What to do ▸ From the first line through the one containing "case unsuited =>", restate the listing word for word, and give no other lines.

Data supplied ▸
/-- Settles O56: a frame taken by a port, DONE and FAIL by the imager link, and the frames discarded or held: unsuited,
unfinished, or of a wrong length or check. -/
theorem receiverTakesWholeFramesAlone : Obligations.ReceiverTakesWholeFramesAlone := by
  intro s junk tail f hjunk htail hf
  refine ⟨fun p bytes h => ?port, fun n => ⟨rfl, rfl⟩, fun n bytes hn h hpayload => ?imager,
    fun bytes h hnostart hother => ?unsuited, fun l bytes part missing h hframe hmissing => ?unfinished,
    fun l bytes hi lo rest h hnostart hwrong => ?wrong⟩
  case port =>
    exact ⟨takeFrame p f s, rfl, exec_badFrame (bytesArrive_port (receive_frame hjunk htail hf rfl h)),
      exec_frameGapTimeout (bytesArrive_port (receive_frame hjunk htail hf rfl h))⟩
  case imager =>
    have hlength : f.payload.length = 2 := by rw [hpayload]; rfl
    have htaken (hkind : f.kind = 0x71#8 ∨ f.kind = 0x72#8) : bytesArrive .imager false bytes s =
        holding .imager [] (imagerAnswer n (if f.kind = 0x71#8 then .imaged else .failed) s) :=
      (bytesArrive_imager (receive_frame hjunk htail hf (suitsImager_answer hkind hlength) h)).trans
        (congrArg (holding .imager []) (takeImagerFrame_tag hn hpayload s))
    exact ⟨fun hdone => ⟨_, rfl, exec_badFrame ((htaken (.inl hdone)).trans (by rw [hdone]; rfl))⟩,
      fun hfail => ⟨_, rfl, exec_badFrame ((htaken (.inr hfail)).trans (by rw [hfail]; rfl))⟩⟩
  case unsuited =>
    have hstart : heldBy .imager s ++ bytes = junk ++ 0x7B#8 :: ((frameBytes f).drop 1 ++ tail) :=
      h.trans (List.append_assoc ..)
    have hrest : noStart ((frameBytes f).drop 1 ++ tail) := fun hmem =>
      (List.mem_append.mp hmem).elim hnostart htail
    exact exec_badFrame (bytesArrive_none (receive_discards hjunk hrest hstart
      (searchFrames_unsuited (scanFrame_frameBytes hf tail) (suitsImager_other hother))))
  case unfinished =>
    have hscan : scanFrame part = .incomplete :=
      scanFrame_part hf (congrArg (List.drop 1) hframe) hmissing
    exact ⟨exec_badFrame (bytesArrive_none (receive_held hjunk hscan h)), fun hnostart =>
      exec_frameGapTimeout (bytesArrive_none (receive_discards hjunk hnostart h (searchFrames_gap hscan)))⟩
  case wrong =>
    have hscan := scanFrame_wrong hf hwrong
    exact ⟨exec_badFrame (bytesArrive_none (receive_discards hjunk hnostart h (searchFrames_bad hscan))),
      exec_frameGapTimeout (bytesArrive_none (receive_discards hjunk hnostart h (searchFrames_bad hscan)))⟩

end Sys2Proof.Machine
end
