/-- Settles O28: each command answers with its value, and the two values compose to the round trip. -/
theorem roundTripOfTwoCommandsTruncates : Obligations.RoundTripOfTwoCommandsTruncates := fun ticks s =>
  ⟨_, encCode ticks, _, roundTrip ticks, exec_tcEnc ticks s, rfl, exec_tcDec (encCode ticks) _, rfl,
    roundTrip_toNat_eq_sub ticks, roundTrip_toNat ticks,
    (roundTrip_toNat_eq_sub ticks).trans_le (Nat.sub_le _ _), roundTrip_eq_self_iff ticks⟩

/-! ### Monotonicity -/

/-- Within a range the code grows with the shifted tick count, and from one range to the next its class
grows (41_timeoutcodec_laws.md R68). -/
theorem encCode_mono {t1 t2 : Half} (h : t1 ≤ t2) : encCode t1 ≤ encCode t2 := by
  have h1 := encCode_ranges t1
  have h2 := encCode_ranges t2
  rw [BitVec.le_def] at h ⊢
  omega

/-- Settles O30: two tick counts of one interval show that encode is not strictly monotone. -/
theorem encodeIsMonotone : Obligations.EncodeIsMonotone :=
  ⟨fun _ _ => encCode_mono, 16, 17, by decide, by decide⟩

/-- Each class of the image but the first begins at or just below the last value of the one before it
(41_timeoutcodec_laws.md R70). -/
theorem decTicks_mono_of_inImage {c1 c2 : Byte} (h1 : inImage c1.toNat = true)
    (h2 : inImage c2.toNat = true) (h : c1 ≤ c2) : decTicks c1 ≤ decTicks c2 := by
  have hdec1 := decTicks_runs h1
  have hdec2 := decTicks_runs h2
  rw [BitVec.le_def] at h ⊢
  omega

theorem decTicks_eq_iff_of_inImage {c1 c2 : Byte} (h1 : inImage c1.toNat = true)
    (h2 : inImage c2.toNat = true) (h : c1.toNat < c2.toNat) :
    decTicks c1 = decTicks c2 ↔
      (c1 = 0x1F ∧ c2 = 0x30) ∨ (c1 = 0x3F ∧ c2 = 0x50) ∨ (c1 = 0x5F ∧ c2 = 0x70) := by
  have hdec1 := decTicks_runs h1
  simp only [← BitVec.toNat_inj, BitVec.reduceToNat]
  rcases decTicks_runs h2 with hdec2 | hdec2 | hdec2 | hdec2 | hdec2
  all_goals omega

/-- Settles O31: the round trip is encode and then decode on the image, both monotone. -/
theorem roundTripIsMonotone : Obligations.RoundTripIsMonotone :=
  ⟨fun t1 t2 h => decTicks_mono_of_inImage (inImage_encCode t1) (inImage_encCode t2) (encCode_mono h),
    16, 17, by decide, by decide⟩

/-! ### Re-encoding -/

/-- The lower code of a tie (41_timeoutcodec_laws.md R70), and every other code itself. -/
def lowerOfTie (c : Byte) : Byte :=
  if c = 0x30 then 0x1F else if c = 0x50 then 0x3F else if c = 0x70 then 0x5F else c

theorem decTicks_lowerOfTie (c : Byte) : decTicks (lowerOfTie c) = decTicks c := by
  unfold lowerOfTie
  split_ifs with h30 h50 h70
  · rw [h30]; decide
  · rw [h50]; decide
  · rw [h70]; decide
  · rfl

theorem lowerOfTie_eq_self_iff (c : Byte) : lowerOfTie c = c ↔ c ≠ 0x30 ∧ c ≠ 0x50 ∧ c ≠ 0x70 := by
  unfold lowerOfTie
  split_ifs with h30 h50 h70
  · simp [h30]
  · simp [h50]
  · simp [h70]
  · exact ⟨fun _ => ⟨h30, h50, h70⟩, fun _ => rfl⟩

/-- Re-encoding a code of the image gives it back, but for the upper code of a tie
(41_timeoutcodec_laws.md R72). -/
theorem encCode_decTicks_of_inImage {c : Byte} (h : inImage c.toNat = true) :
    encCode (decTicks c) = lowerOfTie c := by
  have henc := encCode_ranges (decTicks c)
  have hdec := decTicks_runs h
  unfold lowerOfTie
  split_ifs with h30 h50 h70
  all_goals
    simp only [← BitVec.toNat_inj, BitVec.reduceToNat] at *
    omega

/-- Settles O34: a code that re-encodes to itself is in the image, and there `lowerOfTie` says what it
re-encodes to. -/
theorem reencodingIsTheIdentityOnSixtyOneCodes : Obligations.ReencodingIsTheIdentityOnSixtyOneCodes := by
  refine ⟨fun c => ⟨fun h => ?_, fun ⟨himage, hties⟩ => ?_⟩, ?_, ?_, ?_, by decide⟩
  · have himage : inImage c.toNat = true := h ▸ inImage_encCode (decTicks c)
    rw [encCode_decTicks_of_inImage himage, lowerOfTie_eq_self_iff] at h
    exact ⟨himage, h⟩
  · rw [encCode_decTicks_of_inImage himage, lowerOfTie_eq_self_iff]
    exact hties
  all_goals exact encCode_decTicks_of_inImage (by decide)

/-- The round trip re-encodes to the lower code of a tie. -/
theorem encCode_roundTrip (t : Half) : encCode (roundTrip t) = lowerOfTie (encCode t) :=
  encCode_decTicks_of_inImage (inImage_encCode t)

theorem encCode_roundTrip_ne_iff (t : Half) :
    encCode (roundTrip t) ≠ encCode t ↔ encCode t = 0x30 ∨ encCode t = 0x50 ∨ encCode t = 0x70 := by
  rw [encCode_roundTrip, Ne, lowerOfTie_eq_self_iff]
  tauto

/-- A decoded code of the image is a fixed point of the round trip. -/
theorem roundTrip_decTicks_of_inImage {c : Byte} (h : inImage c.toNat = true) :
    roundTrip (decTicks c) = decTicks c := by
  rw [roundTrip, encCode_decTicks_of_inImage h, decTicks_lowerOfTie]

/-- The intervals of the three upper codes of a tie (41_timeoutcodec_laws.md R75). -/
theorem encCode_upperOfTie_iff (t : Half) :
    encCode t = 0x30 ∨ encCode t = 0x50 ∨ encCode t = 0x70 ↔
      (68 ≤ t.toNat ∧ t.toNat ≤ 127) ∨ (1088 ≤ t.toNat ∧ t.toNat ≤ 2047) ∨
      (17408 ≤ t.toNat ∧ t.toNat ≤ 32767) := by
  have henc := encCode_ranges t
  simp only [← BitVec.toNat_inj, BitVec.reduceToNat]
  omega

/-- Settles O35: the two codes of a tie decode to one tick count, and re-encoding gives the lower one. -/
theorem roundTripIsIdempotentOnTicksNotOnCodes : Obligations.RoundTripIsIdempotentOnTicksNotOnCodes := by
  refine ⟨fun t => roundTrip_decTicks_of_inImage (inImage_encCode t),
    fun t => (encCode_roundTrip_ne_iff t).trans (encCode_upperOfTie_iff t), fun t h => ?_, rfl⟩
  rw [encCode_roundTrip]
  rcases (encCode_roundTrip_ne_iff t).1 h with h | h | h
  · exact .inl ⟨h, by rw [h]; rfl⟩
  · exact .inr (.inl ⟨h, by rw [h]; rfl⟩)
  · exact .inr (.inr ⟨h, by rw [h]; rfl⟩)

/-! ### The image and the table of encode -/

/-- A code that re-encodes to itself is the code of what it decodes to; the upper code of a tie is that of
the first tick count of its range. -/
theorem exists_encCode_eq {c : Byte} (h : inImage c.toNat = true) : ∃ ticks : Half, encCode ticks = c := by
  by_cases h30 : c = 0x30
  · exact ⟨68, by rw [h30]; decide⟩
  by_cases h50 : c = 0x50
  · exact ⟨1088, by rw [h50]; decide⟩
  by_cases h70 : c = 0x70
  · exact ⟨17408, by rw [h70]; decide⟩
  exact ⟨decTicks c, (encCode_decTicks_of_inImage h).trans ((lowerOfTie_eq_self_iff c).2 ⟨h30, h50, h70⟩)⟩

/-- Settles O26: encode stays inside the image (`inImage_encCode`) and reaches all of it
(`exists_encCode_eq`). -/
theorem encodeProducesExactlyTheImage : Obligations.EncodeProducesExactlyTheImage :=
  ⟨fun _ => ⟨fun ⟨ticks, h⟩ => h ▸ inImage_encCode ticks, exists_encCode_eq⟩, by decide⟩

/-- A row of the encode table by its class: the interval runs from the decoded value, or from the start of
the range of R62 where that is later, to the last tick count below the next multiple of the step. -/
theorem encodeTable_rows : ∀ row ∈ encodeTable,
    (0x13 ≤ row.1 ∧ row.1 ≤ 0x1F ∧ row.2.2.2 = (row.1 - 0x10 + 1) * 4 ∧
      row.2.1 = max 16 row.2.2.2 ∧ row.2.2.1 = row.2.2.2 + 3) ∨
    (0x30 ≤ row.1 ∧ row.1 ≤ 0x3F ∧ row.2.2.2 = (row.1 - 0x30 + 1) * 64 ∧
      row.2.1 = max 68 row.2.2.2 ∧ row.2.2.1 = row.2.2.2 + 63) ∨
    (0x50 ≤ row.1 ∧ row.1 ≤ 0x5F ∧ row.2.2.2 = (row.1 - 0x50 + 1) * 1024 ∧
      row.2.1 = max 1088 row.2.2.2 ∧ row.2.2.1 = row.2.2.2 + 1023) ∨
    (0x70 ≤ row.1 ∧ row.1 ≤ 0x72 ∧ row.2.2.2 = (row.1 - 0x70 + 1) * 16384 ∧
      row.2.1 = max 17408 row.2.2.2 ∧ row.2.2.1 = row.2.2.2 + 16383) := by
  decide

Solution to the exercise ▸
/-- Settles O56: a frame taken by a port, DONE and FAIL by the imager link, and the frames discarded or held: unsuited,
unfinished, or of a wrong length or check. -/
theorem receiverTakesWholeFramesAlone : Obligations.ReceiverTakesWholeFramesAlone := by
  intro s junk tail f hjunk htail hf
  refine ⟨fun p bytes h => ?port, fun n => ⟨rfl, rfl⟩, fun n bytes hn h hpayload => ?imager,
    fun bytes h hnostart hother => ?unsuited, fun l bytes part missing h hframe hmissing => ?unfinished,
    fun l bytes hi lo rest h hnostart hwrong => ?wrong⟩
  case port =>
    exact ⟨takeFrame p f s, rfl, exec_badFrame (bytesArrive_port (receive_frame hjunk htail hf rfl h)),
      exec_frameGapTimeout (bytesArrive_port (receive_frame hjunk htail hf rfl h))⟩
  case imager =>
    have hlength : f.payload.length = 2 := by rw [hpayload]; rfl
    have htaken (hkind : f.kind = 0x71#8 ∨ f.kind = 0x72#8) : bytesArrive .imager false bytes s =
        holding .imager [] (imagerAnswer n (if f.kind = 0x71#8 then .imaged else .failed) s) :=
      (bytesArrive_imager (receive_frame hjunk htail hf (suitsImager_answer hkind hlength) h)).trans
        (congrArg (holding .imager []) (takeImagerFrame_tag hn hpayload s))
    exact ⟨fun hdone => ⟨_, rfl, exec_badFrame ((htaken (.inl hdone)).trans (by rw [hdone]; rfl))⟩,
      fun hfail => ⟨_, rfl, exec_badFrame ((htaken (.inr hfail)).trans (by rw [hfail]; rfl))⟩⟩
  case unsuited =>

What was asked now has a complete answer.